What to do
Copy, from the entries below, each line in which the string "order" appears.

Data for this exercise
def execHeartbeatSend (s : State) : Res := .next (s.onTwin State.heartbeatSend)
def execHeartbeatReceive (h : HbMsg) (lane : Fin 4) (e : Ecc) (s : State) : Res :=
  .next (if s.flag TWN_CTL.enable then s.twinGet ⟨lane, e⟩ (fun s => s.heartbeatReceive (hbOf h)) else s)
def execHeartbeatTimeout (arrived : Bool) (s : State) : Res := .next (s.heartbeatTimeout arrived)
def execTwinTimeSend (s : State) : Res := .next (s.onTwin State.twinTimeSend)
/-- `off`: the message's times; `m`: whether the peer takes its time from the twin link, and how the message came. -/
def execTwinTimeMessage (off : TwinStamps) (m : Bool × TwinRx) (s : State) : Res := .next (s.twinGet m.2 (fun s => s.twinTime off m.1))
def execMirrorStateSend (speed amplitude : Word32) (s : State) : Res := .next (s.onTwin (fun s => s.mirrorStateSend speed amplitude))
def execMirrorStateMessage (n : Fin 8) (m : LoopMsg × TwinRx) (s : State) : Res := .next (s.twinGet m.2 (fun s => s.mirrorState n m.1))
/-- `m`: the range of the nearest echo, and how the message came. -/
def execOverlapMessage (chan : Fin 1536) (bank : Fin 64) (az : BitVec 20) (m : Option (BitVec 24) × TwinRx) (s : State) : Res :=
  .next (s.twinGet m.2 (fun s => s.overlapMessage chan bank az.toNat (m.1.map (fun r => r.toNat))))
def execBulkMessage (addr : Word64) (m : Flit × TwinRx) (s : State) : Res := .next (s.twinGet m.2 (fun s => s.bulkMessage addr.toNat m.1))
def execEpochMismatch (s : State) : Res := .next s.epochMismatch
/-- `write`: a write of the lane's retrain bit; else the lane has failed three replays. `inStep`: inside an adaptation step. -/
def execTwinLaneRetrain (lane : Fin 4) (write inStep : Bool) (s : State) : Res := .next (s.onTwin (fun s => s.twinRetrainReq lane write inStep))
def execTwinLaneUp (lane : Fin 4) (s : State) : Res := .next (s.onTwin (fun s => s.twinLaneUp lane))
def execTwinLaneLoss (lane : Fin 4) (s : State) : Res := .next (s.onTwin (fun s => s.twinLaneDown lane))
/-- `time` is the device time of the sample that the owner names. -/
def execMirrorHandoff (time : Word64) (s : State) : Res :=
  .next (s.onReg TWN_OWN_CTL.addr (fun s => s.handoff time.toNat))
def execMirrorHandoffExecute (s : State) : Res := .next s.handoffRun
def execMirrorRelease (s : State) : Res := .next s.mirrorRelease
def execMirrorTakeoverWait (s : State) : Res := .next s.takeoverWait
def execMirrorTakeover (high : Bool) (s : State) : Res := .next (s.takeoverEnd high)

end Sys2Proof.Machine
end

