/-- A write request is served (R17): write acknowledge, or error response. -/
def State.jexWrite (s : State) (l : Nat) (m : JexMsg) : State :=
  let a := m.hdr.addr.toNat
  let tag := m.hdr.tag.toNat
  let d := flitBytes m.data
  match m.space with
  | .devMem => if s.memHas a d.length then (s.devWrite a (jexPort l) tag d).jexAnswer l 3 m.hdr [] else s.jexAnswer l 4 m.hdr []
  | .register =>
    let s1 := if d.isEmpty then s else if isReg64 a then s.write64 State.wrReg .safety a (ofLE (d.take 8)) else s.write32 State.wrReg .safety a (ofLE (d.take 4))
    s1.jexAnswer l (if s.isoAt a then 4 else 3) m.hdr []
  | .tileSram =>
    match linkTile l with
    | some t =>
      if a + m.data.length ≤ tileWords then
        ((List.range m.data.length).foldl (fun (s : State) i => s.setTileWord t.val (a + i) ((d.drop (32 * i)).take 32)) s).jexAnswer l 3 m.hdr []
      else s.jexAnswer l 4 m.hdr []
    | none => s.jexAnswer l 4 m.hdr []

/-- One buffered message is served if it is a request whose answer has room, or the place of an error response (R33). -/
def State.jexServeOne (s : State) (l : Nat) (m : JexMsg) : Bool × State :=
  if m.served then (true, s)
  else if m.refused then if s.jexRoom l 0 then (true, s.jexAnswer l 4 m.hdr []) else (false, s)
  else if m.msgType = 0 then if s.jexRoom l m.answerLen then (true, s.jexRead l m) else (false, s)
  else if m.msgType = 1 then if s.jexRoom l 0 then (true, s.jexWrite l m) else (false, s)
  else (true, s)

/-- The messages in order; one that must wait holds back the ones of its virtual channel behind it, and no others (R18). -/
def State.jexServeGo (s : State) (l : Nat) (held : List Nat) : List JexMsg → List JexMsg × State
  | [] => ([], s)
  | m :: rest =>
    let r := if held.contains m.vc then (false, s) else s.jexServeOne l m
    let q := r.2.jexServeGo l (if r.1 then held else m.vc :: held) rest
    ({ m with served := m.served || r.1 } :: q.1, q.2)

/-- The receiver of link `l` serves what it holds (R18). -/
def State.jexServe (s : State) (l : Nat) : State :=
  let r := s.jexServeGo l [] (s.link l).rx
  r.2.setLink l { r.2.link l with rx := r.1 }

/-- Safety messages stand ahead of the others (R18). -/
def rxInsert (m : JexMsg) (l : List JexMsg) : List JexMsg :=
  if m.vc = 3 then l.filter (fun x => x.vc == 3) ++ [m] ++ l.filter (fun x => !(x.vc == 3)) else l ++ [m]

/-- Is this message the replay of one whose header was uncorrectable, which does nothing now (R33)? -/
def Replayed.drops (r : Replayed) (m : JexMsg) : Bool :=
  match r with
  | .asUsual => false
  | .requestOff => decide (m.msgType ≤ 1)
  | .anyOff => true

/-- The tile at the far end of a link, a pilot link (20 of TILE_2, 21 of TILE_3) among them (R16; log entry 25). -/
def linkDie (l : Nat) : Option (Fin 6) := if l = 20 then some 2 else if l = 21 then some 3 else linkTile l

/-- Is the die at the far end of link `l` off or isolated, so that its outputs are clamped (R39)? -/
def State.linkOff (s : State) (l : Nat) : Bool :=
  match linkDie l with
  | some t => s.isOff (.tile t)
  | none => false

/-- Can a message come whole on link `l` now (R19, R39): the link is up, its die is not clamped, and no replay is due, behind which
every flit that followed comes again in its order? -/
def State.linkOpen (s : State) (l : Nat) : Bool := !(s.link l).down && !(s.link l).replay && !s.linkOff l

Completed exercise
/-- The messages in order; one that must wait holds back the ones of its virtual channel behind it, and no others (R18). -/
every flit that followed comes again in its order? -/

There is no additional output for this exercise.